De modo que, como no sabemos con seguridad si en el futuro el punto exacto que determina este centro geográfico será situado, una vez más, en otro lugar de la geografía madrileña, creo mucho más interesante centrarnos en algo más concreto, mas permanente y mucho más real y palpable. Vamos a centrarnos en la millones de veces fotografiada y visitada placa situada debajo del reloj de la Real Casa de Correos, actual sede de la Presidencia del Gobierno de la Comunidad de Madrid.
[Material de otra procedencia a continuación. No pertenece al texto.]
@[simp] theorem State.received_now (v : Bool) : (s.received v).now = s.now := by
  unfold State.received; (try dsimp only); (repeat' split) <;> simp
@[simp] theorem State.received_pending (v : Bool) : (s.received v).pending = s.pending := by
  unfold State.received; (try dsimp only); (repeat' split) <;> simp
@[simp] theorem State.received_coin (v : Bool) : (s.received v).coin = s.coin := by
  unfold State.received; (try dsimp only); (repeat' split) <;> simp
@[simp] theorem State.received_credit (v : Bool) : (s.received v).credit = s.credit := by
  unfold State.received; (try dsimp only); (repeat' split) <;> simp
@[simp] theorem State.received_rating (v : Bool) : (s.received v).rating = s.rating := by
  unfold State.received; (try dsimp only); (repeat' split) <;> simp
@[simp] theorem State.received_line (v : Bool) : (s.received v).line = s.line := by
  unfold State.received; (try dsimp only); (repeat' split) <;> simp
@[simp] theorem State.received_arbiter (v : Bool) : (s.received v).arbiter = s.arbiter := by
  unfold State.received; (try dsimp only); (repeat' split) <;> simp
@[simp] theorem State.received_tamper (v : Bool) : (s.received v).tamper = s.tamper := by
  unfold State.received; (try dsimp only); (repeat' split) <;> simp
@[simp] theorem State.received_elapsed (v : Bool) : (s.received v).elapsed = s.elapsed := by
  unfold State.received; (try dsimp only); (repeat' split) <;> simp
@[simp] theorem State.received_ledger (v : Bool) : (s.received v).ledger = s.ledger := by
  unfold State.received; (try dsimp only); (repeat' split) <;> simp
@[simp] theorem State.received_power (v : Bool) : (s.received v).power = s.power := by
  unfold State.received; (try dsimp only); (repeat' split) <;> simp
@[simp] theorem State.received_clock (v : Bool) : (s.received v).clock = s.clock := by
  unfold State.received; (try dsimp only); (repeat' split) <;> simp
@[simp] theorem State.received_setPort (v : Bool) : (s.received v).setPort = s.setPort := by
  unfold State.received; (try dsimp only); (repeat' split) <;> simp
@[simp] theorem State.received_service (v : Bool) : (s.received v).service = s.service := by
  unfold State.received; (try dsimp only); (repeat' split) <;> simp
@[simp] theorem State.received_config (v : Bool) : (s.received v).config = s.config := by
  unfold State.received; (try dsimp only); (repeat' split) <;> simp
@[simp] theorem State.received_image0 (v : Bool) : (s.received v).image0 = s.image0 := by
  unfold State.received; (try dsimp only); (repeat' split) <;> simp
@[simp] theorem State.received_image1 (v : Bool) : (s.received v).image1 = s.image1 := by
  unfold State.received; (try dsimp only); (repeat' split) <;> simp
@[simp] theorem State.received_lifetime (v : Bool) : (s.received v).lifetime = s.lifetime := by
  unfold State.received; (try dsimp only); (repeat' split) <;> simp
@[simp] theorem State.received_period (v : Bool) : (s.received v).period = s.period := by
  unfold State.received; (try dsimp only); (repeat' split) <;> simp
@[simp] theorem State.received_history (v : Bool) : (s.received v).history = s.history := by
  unfold State.received; (try dsimp only); (repeat' split) <;> simp
@[simp] theorem State.received_call (v : Bool) : (s.received v).call = s.call := by
  unfold State.received; (try dsimp only); (repeat' split) <;> simp
@[simp] theorem State.received_events (v : Bool) : (s.received v).events = s.events := by
  unfold State.received; (try dsimp only); (repeat' split) <;> simp
@[simp] theorem State.received_nv (v : Bool) : (s.received v).nv = s.nv := by
  unfold State.received; (try dsimp only); (repeat' split) <;> simp
@[simp] theorem State.received_restores (v : Bool) : (s.received v).restores = s.restores := by
  unfold State.received; (try dsimp only); (repeat' split) <;> simp

@[simp] theorem State.answerDiscarded_now : (s.answerDiscarded).now = s.now := by
  unfold State.answerDiscarded; (try dsimp only); (repeat' split) <;> simp
@[simp] theorem State.answerDiscarded_pending : (s.answerDiscarded).pending = s.pending := by
  unfold State.answerDiscarded; (try dsimp only); (repeat' split) <;> simp
@[simp] theorem State.answerDiscarded_coin : (s.answerDiscarded).coin = s.coin := by
  unfold State.answerDiscarded; (try dsimp only); (repeat' split) <;> simp
@[simp] theorem State.answerDiscarded_credit : (s.answerDiscarded).credit = s.credit := by
  unfold State.answerDiscarded; (try dsimp only); (repeat' split) <;> simp
@[simp] theorem State.answerDiscarded_rating : (s.answerDiscarded).rating = s.rating := by
  unfold State.answerDiscarded; (try dsimp only); (repeat' split) <;> simp
@[simp] theorem State.answerDiscarded_line : (s.answerDiscarded).line = s.line := by
  unfold State.answerDiscarded; (try dsimp only); (repeat' split) <;> simp
@[simp] theorem State.answerDiscarded_arbiter : (s.answerDiscarded).arbiter = s.arbiter := by
  unfold State.answerDiscarded; (try dsimp only); (repeat' split) <;> simp
@[simp] theorem State.answerDiscarded_tamper : (s.answerDiscarded).tamper = s.tamper := by
  unfold State.answerDiscarded; (try dsimp only); (repeat' split) <;> simp
@[simp] theorem State.answerDiscarded_elapsed : (s.answerDiscarded).elapsed = s.elapsed := by
  unfold State.answerDiscarded; (try dsimp only); (repeat' split) <;> simp
@[simp] theorem State.answerDiscarded_ledger : (s.answerDiscarded).ledger = s.ledger := by
  unfold State.answerDiscarded; (try dsimp only); (repeat' split) <;> simp
@[simp] theorem State.answerDiscarded_power : (s.answerDiscarded).power = s.power := by
  unfold State.answerDiscarded; (try dsimp only); (repeat' split) <;> simp
@[simp] theorem State.answerDiscarded_clock : (s.answerDiscarded).clock = s.clock := by
  unfold State.answerDiscarded; (try dsimp only); (repeat' split) <;> simp
@[simp] theorem State.answerDiscarded_setPort : (s.answerDiscarded).setPort = s.setPort := by
  unfold State.answerDiscarded; (try dsimp only); (repeat' split) <;> simp
@[simp] theorem State.answerDiscarded_service : (s.answerDiscarded).service = s.service := by
  unfold State.answerDiscarded; (try dsimp only); (repeat' split) <;> simp
@[simp] theorem State.answerDiscarded_config : (s.answerDiscarded).config = s.config := by
  unfold State.answerDiscarded; (try dsimp only); (repeat' split) <;> simp
@[simp] theorem State.answerDiscarded_image0 : (s.answerDiscarded).image0 = s.image0 := by
  unfold State.answerDiscarded; (try dsimp only); (repeat' split) <;> simp
@[simp] theorem State.answerDiscarded_image1 : (s.answerDiscarded).image1 = s.image1 := by
  unfold State.answerDiscarded; (try dsimp only); (repeat' split) <;> simp
@[simp] theorem State.answerDiscarded_lifetime : (s.answerDiscarded).lifetime = s.lifetime := by
  unfold State.answerDiscarded; (try dsimp only); (repeat' split) <;> simp
@[simp] theorem State.answerDiscarded_period : (s.answerDiscarded).period = s.period := by
  unfold State.answerDiscarded; (try dsimp only); (repeat' split) <;> simp
@[simp] theorem State.answerDiscarded_history : (s.answerDiscarded).history = s.history := by
  unfold State.answerDiscarded; (try dsimp only); (repeat' split) <;> simp
@[simp] theorem State.answerDiscarded_call : (s.answerDiscarded).call = s.call := by
  unfold State.answerDiscarded; (try dsimp only); (repeat' split) <;> simp
@[simp] theorem State.answerDiscarded_events : (s.answerDiscarded).events = s.events := by
  unfold State.answerDiscarded; (try dsimp only); (repeat' split) <;> simp
@[simp] theorem State.answerDiscarded_nv : (s.answerDiscarded).nv = s.nv := by
  unfold State.answerDiscarded; (try dsimp only); (repeat' split) <;> simp
@[simp] theorem State.answerDiscarded_restores : (s.answerDiscarded).restores = s.restores := by
  unfold State.answerDiscarded; (try dsimp only); (repeat' split) <;> simp

@[simp] theorem State.answerUnexpected_now : (s.answerUnexpected).now = s.now := by
  unfold State.answerUnexpected; (try dsimp only); (repeat' split) <;> simp
@[simp] theorem State.answerUnexpected_pending : (s.answerUnexpected).pending = s.pending := by
  unfold State.answerUnexpected; (try dsimp only); (repeat' split) <;> simp
@[simp] theorem State.answerUnexpected_coin : (s.answerUnexpected).coin = s.coin := by
  unfold State.answerUnexpected; (try dsimp only); (repeat' split) <;> simp
@[simp] theorem State.answerUnexpected_credit : (s.answerUnexpected).credit = s.credit := by
  unfold State.answerUnexpected; (try dsimp only); (repeat' split) <;> simp
@[simp] theorem State.answerUnexpected_rating : (s.answerUnexpected).rating = s.rating := by
  unfold State.answerUnexpected; (try dsimp only); (repeat' split) <;> simp
@[simp] theorem State.answerUnexpected_line : (s.answerUnexpected).line = s.line := by
  unfold State.answerUnexpected; (try dsimp only); (repeat' split) <;> simp
@[simp] theorem State.answerUnexpected_arbiter : (s.answerUnexpected).arbiter = s.arbiter := by
  unfold State.answerUnexpected; (try dsimp only); (repeat' split) <;> simp
@[simp] theorem State.answerUnexpected_tamper : (s.answerUnexpected).tamper = s.tamper := by
  unfold State.answerUnexpected; (try dsimp only); (repeat' split) <;> simp
@[simp] theorem State.answerUnexpected_elapsed : (s.answerUnexpected).elapsed = s.elapsed := by
  unfold State.answerUnexpected; (try dsimp only); (repeat' split) <;> simp
@[simp] theorem State.answerUnexpected_ledger : (s.answerUnexpected).ledger = s.ledger := by
  unfold State.answerUnexpected; (try dsimp only); (repeat' split) <;> simp
@[simp] theorem State.answerUnexpected_power : (s.answerUnexpected).power = s.power := by
  unfold State.answerUnexpected; (try dsimp only); (repeat' split) <;> simp
@[simp] theorem State.answerUnexpected_clock : (s.answerUnexpected).clock = s.clock := by
  unfold State.answerUnexpected; (try dsimp only); (repeat' split) <;> simp
@[simp] theorem State.answerUnexpected_setPort : (s.answerUnexpected).setPort = s.setPort := by
  unfold State.answerUnexpected; (try dsimp only); (repeat' split) <;> simp
@[simp] theorem State.answerUnexpected_service : (s.answerUnexpected).service = s.service := by
  unfold State.answerUnexpected; (try dsimp only); (repeat' split) <;> simp
@[simp] theorem State.answerUnexpected_config : (s.answerUnexpected).config = s.config := by
  unfold State.answerUnexpected; (try dsimp only); (repeat' split) <;> simp
@[simp] theorem State.answerUnexpected_image0 : (s.answerUnexpected).image0 = s.image0 := by
  unfold State.answerUnexpected; (try dsimp only); (repeat' split) <;> simp
@[simp] theorem State.answerUnexpected_image1 : (s.answerUnexpected).image1 = s.image1 := by
  unfold State.answerUnexpected; (try dsimp only); (repeat' split) <;> simp
@[simp] theorem State.answerUnexpected_lifetime : (s.answerUnexpected).lifetime = s.lifetime := by
  unfold State.answerUnexpected; (try dsimp only); (repeat' split) <;> simp
@[simp] theorem State.answerUnexpected_period : (s.answerUnexpected).period = s.period := by
  unfold State.answerUnexpected; (try dsimp only); (repeat' split) <;> simp
@[simp] theorem State.answerUnexpected_history : (s.answerUnexpected).history = s.history := by
  unfold State.answerUnexpected; (try dsimp only); (repeat' split) <;> simp
@[simp] theorem State.answerUnexpected_call : (s.answerUnexpected).call = s.call := by
  unfold State.answerUnexpected; (try dsimp only); (repeat' split) <;> simp
@[simp] theorem State.answerUnexpected_events : (s.answerUnexpected).events = s.events := by
  unfold State.answerUnexpected; (try dsimp only); (repeat' split) <;> simp
@[simp] theorem State.answerUnexpected_nv : (s.answerUnexpected).nv = s.nv := by
  unfold State.answerUnexpected; (try dsimp only); (repeat' split) <;> simp
@[simp] theorem State.answerUnexpected_restores : (s.answerUnexpected).restores = s.restores := by
  unfold State.answerUnexpected; (try dsimp only); (repeat' split) <;> simp

@[simp] theorem State.returnRecord_now : (s.returnRecord).now = s.now := by
  unfold State.returnRecord; (try dsimp only); (repeat' split) <;> simp
@[simp] theorem State.returnRecord_pending : (s.returnRecord).pending = s.pending := by
  unfold State.returnRecord; (try dsimp only); (repeat' split) <;> simp
@[simp] theorem State.returnRecord_coin : (s.returnRecord).coin = s.coin := by
  unfold State.returnRecord; (try dsimp only); (repeat' split) <;> simp
@[simp] theorem State.returnRecord_credit : (s.returnRecord).credit = s.credit := by
  unfold State.returnRecord; (try dsimp only); (repeat' split) <;> simp
@[simp] theorem State.returnRecord_rating : (s.returnRecord).rating = s.rating := by
  unfold State.returnRecord; (try dsimp only); (repeat' split) <;> simp
@[simp] theorem State.returnRecord_line : (s.returnRecord).line = s.line := by
  unfold State.returnRecord; (try dsimp only); (repeat' split) <;> simp
@[simp] theorem State.returnRecord_arbiter : (s.returnRecord).arbiter = s.arbiter := by
  unfold State.returnRecord; (try dsimp only); (repeat' split) <;> simp
@[simp] theorem State.returnRecord_tamper : (s.returnRecord).tamper = s.tamper := by
  unfold State.returnRecord; (try dsimp only); (repeat' split) <;> simp
@[simp] theorem State.returnRecord_elapsed : (s.returnRecord).elapsed = s.elapsed := by
  unfold State.returnRecord; (try dsimp only); (repeat' split) <;> simp
@[simp] theorem State.returnRecord_modem : (s.returnRecord).modem = s.modem := by
  unfold State.returnRecord; (try dsimp only); (repeat' split) <;> simp
@[simp] theorem State.returnRecord_power : (s.returnRecord).power = s.power := by
  unfold State.returnRecord; (try dsimp only); (repeat' split) <;> simp
@[simp] theorem State.returnRecord_clock : (s.returnRecord).clock = s.clock := by
  unfold State.returnRecord; (try dsimp only); (repeat' split) <;> simp
@[simp] theorem State.returnRecord_setPort : (s.returnRecord).setPort = s.setPort := by
  unfold State.returnRecord; (try dsimp only); (repeat' split) <;> simp
@[simp] theorem State.returnRecord_service : (s.returnRecord).service = s.service := by
  unfold State.returnRecord; (try dsimp only); (repeat' split) <;> simp
@[simp] theorem State.returnRecord_config : (s.returnRecord).config = s.config := by
  unfold State.returnRecord; (try dsimp only); (repeat' split) <;> simp
@[simp] theorem State.returnRecord_image0 : (s.returnRecord).image0 = s.image0 := by
  unfold State.returnRecord; (try dsimp only); (repeat' split) <;> simp
@[simp] theorem State.returnRecord_image1 : (s.returnRecord).image1 = s.image1 := by
  unfold State.returnRecord; (try dsimp only); (repeat' split) <;> simp
@[simp] theorem State.returnRecord_lifetime : (s.returnRecord).lifetime = s.lifetime := by
  unfold State.returnRecord; (try dsimp only); (repeat' split) <;> simp
@[simp] theorem State.returnRecord_period : (s.returnRecord).period = s.period := by
  unfold State.returnRecord; (try dsimp only); (repeat' split) <;> simp
@[simp] theorem State.returnRecord_history : (s.returnRecord).history = s.history := by
  unfold State.returnRecord; (try dsimp only); (repeat' split) <;> simp
@[simp] theorem State.returnRecord_call : (s.returnRecord).call = s.call := by
  unfold State.returnRecord; (try dsimp only); (repeat' split) <;> simp
@[simp] theorem State.returnRecord_nv : (s.returnRecord).nv = s.nv := by
  unfold State.returnRecord; (try dsimp only); (repeat' split) <;> simp
@[simp] theorem State.returnRecord_restores : (s.returnRecord).restores = s.restores := by
  unfold State.returnRecord; (try dsimp only); (repeat' split) <;> simp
La Puerta del Sol a finales del siglo XIX

La primera placa que marcó el “Kilómetro 0” de España se colocó en la Puerta del Sol de Madrid en 1856 y no fue hasta 1950, cuando se colocó la que lo ha indicado hasta el año 2009, año en que fue sustituida. Tras más de 60 años y millones de pisadas con el objeto de “hacerse la foto” y tras las sucesivas reformas efectuadas, unas con más acierto que otras, en la Puerta del Sol, la placa original se encontraba en un estado tan lamentable que se decidió su sustitución por una nueva. Además se da la curiosidad de que en una de las citadas reformas la placa fue girada 180º con lo cual el este y el oeste estaban cambiados de lugar. Es decir, Valencia estaría en Lisbóa y viceversa.

El Km. 0

Fue un gallego quien se encargó de la realización de la nueva placa. Pero el escultor Paco Candán recibió un encargo un tanto envenenado, tenía que realizar una placa que fuera una réplica exacta de la original en solo 15 días y sin tener a su disposición la original. Tuvo que trabajar basándose en fotografías y obtener la información necesaria para su realización en internet. Todo un reto. Para esta nueva placa el escultor utilizo granito, gris para el fondo, rojo para el mapa de España y amarelo para los mapas de Francia y Portugal. Y ahí sigue desde entonces esa nueva placa, indicando ese “Kilometro 0” tantas veces fotografiado y tantas veces punto de encuentro para todo tipo de citas, tanto para los madrileños como para aquellos que nos visitan.

El Km. 0 Km. 0

Y ahora os voy a plantear un sencillo ejercicio de observación: entre ambas placas, la original y la réplica, hay una pequeña diferencia que el escultor introdujo de manera intencionada. Mirad atentamente las fotografías de ambas placas y a ver que encontráis. ¿Lo veis? Efectivamente, en la nueva placa el punto detrás del “0” ha desaparecido. Paco Candán lo suprimió alegando que carecía de sentido y a pesar de algunas críticas al cambio realizado, la placa se instaló tal cual.